(DATA SUPPLIED)

/-- The field tile that is due moves, or it waits for credit. -/
def State.moveField (s : State) (k coalesced : Nat) (tm : Timing) : State :=
  let c := s.core k
  if !c.live then s
  else match c.drover (fun d => match d with
      | .field _ _ _ _ _ => true
      | _ => false) with
    | some (f, .field r0 r1 c0 c1 last, rest) =>
      let s0 := s.enter k tm
      (match s0.fieldStep k f r0 r1 c0 c1 last with
      | .wait => s
      | .stop c1 r x => ((s0.setCore k c1).timed k none tm).haltEntry k f.ent r x
      | .ok s1 =>
        if s1.castWaits k f.id then s1.timed k none tm
        else (s1.modCore k (fun c1 => { c1.popTodo f.id rest with
          prog := { c1.prog with coalesced := incBy c1.prog.coalesced coalesced } })).timed k none tm)
    | _ => s

/-- FIELD_TILE (R289). -/
def execFieldTile (k : Nat) (t : TileIn) (s : State) : Host.Outcome State Fault Refusal :=
  answer (coreOk k) (s.moveField k t.coalesced t.tm)

/-! ### Completion (R215, R126) -/

/-- Nothing of the flight is on its way. -/
def State.flightDone (s : State) (k : Nat) (c : Core) (f : Flight) : Bool :=
  f.ran && f.todo.isEmpty && !f.atHead && !c.inPipe (fun r => r.flight == f.id) &&
    !(s.deposits.any (fun d => match d.src with
      | .core k' fl => k' == k && fl == f.id
      | .multicast k' fl => k' == k && fl == f.id
      | .hub _ => false))

/-- The counters of a completed macro (R293, R314). -/
def countMacro (f : Flight) (p : ProgRegs) : ProgRegs :=
  let op := f.ent.ins.op
  if !isMacro op then p
  else { p with
    macros := inc p.macros
    zeroLen := if f.zero then inc p.zeroLen else p.zeroLen
    vecMacros := if op = 0x48 ∨ op = 0x49 then inc p.vecMacros else p.vecMacros }

/-- A started instruction completes: every run it opened is written to its slot, and it signals. -/
def State.finishFlight (s : State) (k : Nat) (f : Flight) : State :=
  let c := s.core k
  match closeRuns (c.acc.runs.filter (fun r => r.flight == f.id)) c with
  | .wait => s
  | .stop c1 r x => (s.setCore k c1).haltEntry k f.ent r x
  | .ok c1 =>
    let c2 := { c1 with
      q := { c1.q with flights := c1.q.flights.filter (fun g => g.id != f.id) }
      acc := { c1.acc with opens := c1.acc.opens.filter (fun x => x.flight != f.id) }
      prog := countMacro f c1.prog }
    let s1 := s.setCore k c2
    let s2 := if f.ent.ins.se then s1.signal k f.ent.ins.sctr (f.ent.ins.sinc + 1) f.ent.ctx f.ent.pc f.ent.depth else s1
    s2.settle k

/-- INSTRUCTION_COMPLETE (R215). -/
def execInstructionComplete (k id : Nat) (s : State) : Host.Outcome State Fault Refusal :=
  answer (coreOk k) (
    let c := s.core k
    if !c.live then s
    else match c.q.flights.find? (fun f => f.id == id) with
      | some f => if s.flightDone k c f then s.finishFlight k f else s
      | none => s)

end Sys2Proof.Machine
end

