-- ==== Sys2Proof/Machine/Yoke.lean ====
section
/-! DEFINITION. The Yoke (12): the envelope and its parts, calibration, the start comb, heat and voltage, cluster
clocks and sleep, and the sleep of stacks and banks (06 R191, R192). -/
namespace Sys2Proof.Machine
open Sys2Proof

/-- Clocks other than the Cocoon's run (R396, R563). -/
def State.clocked (s : State) : Bool := s.pkg.phase != .down && s.pkg.phase != .clocksOff

/-! ### Demand (R381, R390) -/

/-- An entry with the cores that its placements give, bound or not. -/
def State.planned (s : State) (e : Entry) : Entry :=
  match e.op, e.epoch with
  | .run b, none =>
    { e with epoch := some s.pkg.epoch
             frame := { e.frame with places := b.placements, cores := frameCores (s.placesAt b.placements s.pkg.epoch) } }
  | _, _ => e

/-- The frame still runs on die `d`. -/
def State.onDie (s : State) (e : Entry) (d : Nat) : Bool :=
  (dieCores d).any (fun k => (s.core k).entry == some e.cseq && (s.core k).live)

/-- The reserved power of an entry on die `d` that the target counts, in units of 1/800 mW: RUNNING, READY, and
ADMITTED under `LOOKAHEAD` (R381, R390). -/
def State.frameDemand (s : State) (d : Nat) (e : Entry) : Nat :=
  if !(s.runsHere e) || e.ended then 0
  else match e.st with
    | .running => if s.onDie e d then s.reservation e d else 0
    | .ready => s.reservation e d
    | .admitted => if s.profile.power.lookahead then s.reservation (s.planned e) d else 0
    | _ => 0

/-- The power of slices and maintenance that the demand of domain `i` counts: what is in progress, and what is queued as far
as it would displace ballast (R381, R388). -/
def State.sliceDemand (s : State) (t : TickPower) (i : Nat) : Nat :=
  at' t.slices i 0 + (if i < 4 then min (at' t.queued i 0) (s.die i).ballast else 0)

/-- The demand of the six AVSBus domains in milliwatts: the standing draws with the clusters that the work needs taken in
RUN, the Cocoon's with the hub's (R379), the reservations, slices and maintenance (R381). -/
def State.demands (s : State) (t : TickPower) : List Nat :=
  tabulate 6 (fun i =>
    at' t.needed i 0 + s.sliceDemand t i + (if i = 4 then at' t.needed 6 0 + s.sliceDemand t 6 else 0) +
      (if i < 4 then ((s.entries.map (s.frameDemand i)).foldl (· + ·) 0) / 800 else 0))

/-- The target (R381, R404, R405). -/
def State.newTarget (s : State) (t : TickPower) : Nat :=
  let p := s.profile.power
  if s.pkg.quiet ≠ 0 ∨ s.yoke.hot then p.floor * 1000
  else min (p.ceiling * 1000) (max (p.floor * 1000) ((s.demands t).foldl (· + ·) 0))

/-! ### The envelope (R380, R382) and its parts (R384) -/

/-- The envelope moves by one tick towards the target: `CEILING`·`SLEW` per ms is `ceiling·slew` microwatts per tick. -/
def stepEnvelope (p : ProfPower) (y : Yoke) (target standing : Nat) : Yoke :=
  let t := target * 1000
  let d := p.ceiling * p.slew
  let fall := y.falling && decide (target ≤ y.target)
  let e := if y.envelope < t then min t (y.envelope + d)
    else if fall then min y.envelope (max (max t (standing * 1000)) (y.envelope - d))
    else y.envelope
  { y with target := target, envelope := e, standing := standing, below := decide (t < e), falling := fall && decide (t < e) }

/-- The ceilings of the six domains in milliwatts; a lost die or hub has no share (R384, R404). -/
def State.domCeilings (s : State) : List Nat :=
  let c := s.profile.power.ceiling * 1000
  tabulate 4 (fun d => if (s.die d).up then s.dieCeiling else 0) ++
    [c * s.profile.power.fracHub * (flag (s.hub 0).up + flag (s.hub 1).up) / 200, c * s.profile.power.fracHbm / 200]

/-- Slack given in equal parts to those of the pairs (part, ceiling) that can take it. -/
def shareSlack : Nat → Nat → List (Nat × Nat) → List Nat
  | 0, _, l => l.map (·.1)
  | n + 1, slack, l =>
    let m := (l.filter (fun x => decide (x.1 < x.2))).length
    if m = 0 ∨ slack < m then l.map (·.1)
    else
      let l1 := l.map (fun x => if x.1 < x.2 then (min x.2 (x.1 + slack / m), x.2) else x)
      let used := (l1.map (·.1)).foldl (· + ·) 0 - (l.map (·.1)).foldl (· + ·) 0
      shareSlack n (slack - used) l1

/-- The parts of the compute dies (R384): in proportion to demand, each capped, then the slack. -/
def State.dieParts (s : State) (env : Nat) (dem : List Nat) : List Nat :=
  let sum := dem.foldl (· + ·) 0
  let caps := s.domCeilings
  let base := dem.mapIdx (fun i d => if sum = 0 then 0 else min (at' caps i 0) (env * d / sum))
  shareSlack 5 (env - base.foldl (· + ·) 0) (((base.zip caps)).take 4)

/-! ### YOKE_TICK -/

/-- The estimate of a domain in milliwatts for a tick with standing draw `x` and pass energy `pj` (R377). -/
def Domain.tick (d : Domain) (x pj : Nat) : Domain :=
  let e := d.kappa * (x * 1000 + pj) / 65536 / 1000
  { d with est := e, estE := d.estE + e }

/-- The draw that the Yoke takes for a domain between samples (R377, R378). -/
def Domain.now (d : Domain) : Nat := if d.limited then d.draw + d.est - d.estS else d.est

/-- Energy in pJ that `n` engines spend on ballast in a tick: 1,500 cycles of 1.5 GHz, in passes of 8 (R385, R402). -/
def Die.ballastEnergy (d : Die) (n : Nat) : Nat := n * d.epass * 1875 / 10

/-- The energy in pJ, beside the standing draw, that the estimate of domain `i` counts in a tick (R377, R388): passes, row
writes, ballast and slices of a compute die, link and access counters of the hub and HBM domains. -/
def State.tickEnergy (s : State) (t : TickPower) (n : TickCounts) (i : Nat) : Nat :=
  let d := s.die i
  let c (j : Nat) : Nat := at' n.counts j 0 * at' s.yoke.coef j 0
  match i with
  | 4 => c 0 + c 1
  | 5 => c 2 + c 3
  | 6 => 0
  | _ => d.act + d.ballastEnergy d.bal.length + at' t.slices i 0 * 1000

/-- How many engines of a die are to run ballast, so that its draw `now` becomes its part `p` of the envelope (R383, R386): as
many more as fit, or fewer by as many as exceed it, within the starts and stops that the comb allows (R393). -/
def Die.wanted (d : Die) (kappa p now : Nat) : Nat :=
  let one := kappa * d.ballastEnergy 1
  let n := d.bal.length
  if !d.up || d.alarm || one == 0 then 0
  else if now ≤ p then min (n + (p - now) * 1000 * 65536 / one) (n + (d.limit - d.starts))
  else max (n - ceilDiv ((now - p) * 1000 * 65536) one) (n - (d.limit - d.stops))
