-- ==== Sys2Proof/Machine/Start.lean ====
section
/-! DEFINITION. Starts (16 R504 to R529): the cold start, the warm restart and what leads to it, tamper (15 R496 to R498)
and secure wipes (06 R197), modules and ports, the status pins (18 R560) and boundary scan (R562). -/
namespace Sys2Proof.Machine
open Sys2Proof

/-! ### Pins (R411, R560) -/

/-- `READY`: high only when the package accepts WORK. -/
def State.readyPin (s : State) : Bool := s.pkg.phase == .running && s.pkg.quiet == 0

/-- `NVM_RST_N` is high: released at step 2 of a cold start, which one that heat stops at step 1 does not reach (R560). -/
def State.nvmRstPin (s : State) : Bool := s.pkg.phase != .down && s.pkg.stopped != 1

/-- `MODn_RST_N` is high: released for a present module at step 4 (R515, R560). -/
def State.modRstPin (s : State) (n : Nat) : Bool :=
  s.pkg.phase != .down && decide (s.pkg.stopped = 0 ∨ 5 ≤ s.pkg.stopped) && (s.port n).present

/-- `MODn_LPM` is high: released for a module within budget (R515, R560). -/
def State.modLpmPin (s : State) (n : Nat) : Bool := !(s.modRstPin n) || (s.port n).overs

/-- A plane of core `k` waits for the diagnosis of a failed check (R411): fenced, and not for an installation, a removal
or a patch. -/
def State.planeDoubt (s : State) (k : Nat) (c : Core) : Bool :=
  c.engines.any (fun g => g.2.planes.any (fun p => s.inDoubt (k, g.1, p.1)))

/-- Work waits on a logical cluster that has no hardware (R20). -/
def State.workWaits (s : State) : Bool :=
  s.entries.any (fun e => (e.st == .admitted || e.st == .ready) && !e.ended && (s.planned e).ks.any (fun k => (s.clOf k).isNone))

/-- `FAULT_N` is asserted, low (R411, R506, R513, R525), and while `PORST_N` is low (R560). -/
def State.faultPin (s : State) : Bool :=
  s.pkg.phase == .down || s.pkg.phase == .held || s.pkg.stopped == 2 || s.pkg.stopped == 4 || s.pkg.faultPulse ||
    s.pkg.quiet != 0 || s.hubs.any (fun h => !h.up) || s.dies.any (fun d => !d.up) || !s.maps.subst.isEmpty ||
    s.cores.any (fun p => p.2.diag || s.planeDoubt p.1 p.2) || s.clusters.any (fun p => p.2.doubt || p.2.unlocked) ||
    s.dies.any (fun d => d.alarm) || s.workWaits ||
    s.pair.partnerLost || (s.pair.failedObj && s.pair.leader)

/-! ### The secure wipe (R197, R198) -/

/-- An activity of code 7 or 8 that is abandoned is reported on its command's reply and in
`MGMT.LAST_CMD` (R439, R442, R543). -/
def State.abandon (s : State) (a : Activity) : State :=
  let code := if a.code = 7 then 0x11 else 0x12
  { s with
    maint := s.maint.filter (fun x => x.id != a.id)
    mgmt := { s.mgmt with lastCmd := if s.mgmt.lastCmd.toNat / 65536 = code then word (code * 65536 + 0x1100) else s.mgmt.lastCmd }
    }.mgmtReply a.port a.addr a.tsid 0x10 a.mtag 0x11 (beBytes 4 0)

/-- Both secure parts are wiped: every session, key copy and CAK is lost, and a running profile switch or firmware
activation is abandoned (R197, R442, R472). -/
def State.wipe (s : State) : State :=
  let s1 := (s.maint.filter (·.running)).foldl (fun s a => s.abandon a) s
  { s1 with
    secure := { wiping := true, dwrap := false, pwrap := false, content := [], sessions := [], ivs := [], held := s1.secure.held }
    dsm := s1.dsm.mapIdx (fun d x => if 4 ≤ d then { x with wipes := inc x.wipes } else x)
    ports := s1.ports.mapIdx (fun n p => if s1.macsecPort n then { p with secured := false } else p) }

/-! ### Tamper (R496 to R498) -/

/-- Every plane of every engine is EMPTY, and every placement ends with its planes (R498 step 4). -/
def State.zeroisePlanes (s : State) : State :=
  { s with
    cores := s.cores.map (fun p => (p.1, sheetsOff (zeroiseCore
      { p.2 with engines := p.2.engines.map (fun g => (g.1, { g.2 with planes := [], pool := [] })) })))
    placements := [], installs := [] }

/-- Dozing clusters are woken for the zeroise. -/
def State.wakeDozing (s : State) : State :=
  (List.range 36).foldl (fun s i =>
    if (s.cl (i / 9) (i % 9)).st = .doze then (s.startWake (i / 9) (i % 9)).wakeDone (i / 9) (i % 9) else s) s

/-- TAMPER (R498). -/
def State.tamper (s : State) (source : Nat) : State :=
  let s1 : State := { s with trust := { s.trust with
    event := setBit s.trust.event 0, tamperCnt := inc s.trust.tamperCnt, tamperSrc := word (source % 8) } }
  ((s1.wipe.enterQuiet 1).wakeDozing).zeroisePlanes

/-- TAMPER: honoured in every life-cycle state but BLANK; while `PORST_N` is low Sphinx does not run (R497, R529). -/
def execTamper (source : Nat) (s : State) : Host.Outcome State Fault Refusal :=
  answer true (if s.fuses.lcs = 0 ∨ s.pkg.phase = .down then s else s.tamper source)

/-! ### Modules (R515) -/

/-- The Max Power of the present modules of port `n`'s hub, in ascending port order up to it. -/
def State.modSum (s : State) (n : Nat) : Nat :=
  ((List.range (n % 4 + 1)).map (fun i => if (s.port (n / 4 * 4 + i)).present then (s.port (n / 4 * 4 + i)).power else 0)).foldl
    (· + ·) 0

/-- The module of port `n` is beyond the budget. -/
def State.modOver (s : State) (n : Nat) : Bool :=
  (s.port n).present &&
    (decide (s.profile.net.modPmax < (s.port n).power) || decide (4 * s.profile.net.modPhub < s.modSum n))

/-- The budget applied to port `n`: a module newly beyond it stays in low-power mode, and its port down. -/
def State.checkMod (s : State) (n : Nat) : State :=
  let overs := s.modOver n
  let s1 : State := { s with ports := modAt s.ports n (fun p => { p with
    overs := overs, up := p.up && !overs, secured := p.secured && !overs }) }
  if overs ∧ !(s.port n).overs then
    { s1 with idr := { s1.idr with event := setBit s1.idr.event 1, modpwr := inc s1.idr.modpwr } }
  else s1

/-- The budget applied to every port. -/
def State.checkMods (s : State) : State := (List.range 8).foldl (fun s n => s.checkMod n) s

/-- A module is found at port `n`. -/
def State.moduleAt (s : State) (n power : Nat) : State :=
  { s with ports := modAt s.ports n (fun p => ⟨false, false, true, false, power, p.drops⟩) }

/-- MODULE_INSERT (R515). -/
def execModuleInsert (n power : Nat) (s : State) : Host.Outcome State Fault Refusal :=
  answer (portOk n) (if s.clocked && s.pkg.phase != .stuck then (s.moduleAt n power).checkMod n else s)

/-! ### Ports (R371, R489, R517) -/

/-- Ports are configured: from start-up step 5 on. -/
def State.portsLive (s : State) : Bool := s.clocked && s.pkg.phase != .stuck

/-- PORT_LINK_DOWN (R371). -/
def execPortLinkDown (n : Nat) (s : State) : Host.Outcome State Fault Refusal :=
  answer (portOk n) { s with ports := modAt s.ports n (fun p => { p with up := false, secured := false }) }

/-- PORT_LINK_UP: the link is trained, or MKA has secured it with the CAK that the profile carries (R489). -/
def State.linkTrained (s : State) (n : Nat) (mka : Bool) : State :=
  let p := s.port n
  if s.portsLive && (s.hub (n / 4)).up && p.present && !p.overs && s.addressed n then
    { s with ports := modAt s.ports n (fun p => { p with
        up := true, secured := p.secured || (mka && s.macsecPort n && s.secure.dwrap) }) }
  else s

(End DATA SUPPLIED)

• _YOUR ASSIGNMENT_: Begin at the line that has "or a patch. -/" in the entries above; stop after the line that has "def State.workWaits (s". Transcribe exactly those lines and no others.

• _SOLUTION FOR THIS TASK_:
or a patch. -/
def State.planeDoubt (s : State) (k : Nat) (c : Core) : Bool :=
  c.engines.any (fun g => g.2.planes.any (fun p => s.inDoubt (k, g.1, p.1)))

/-- Work waits on a logical cluster that has no hardware (R20). -/
def State.workWaits (s : State) : Bool :=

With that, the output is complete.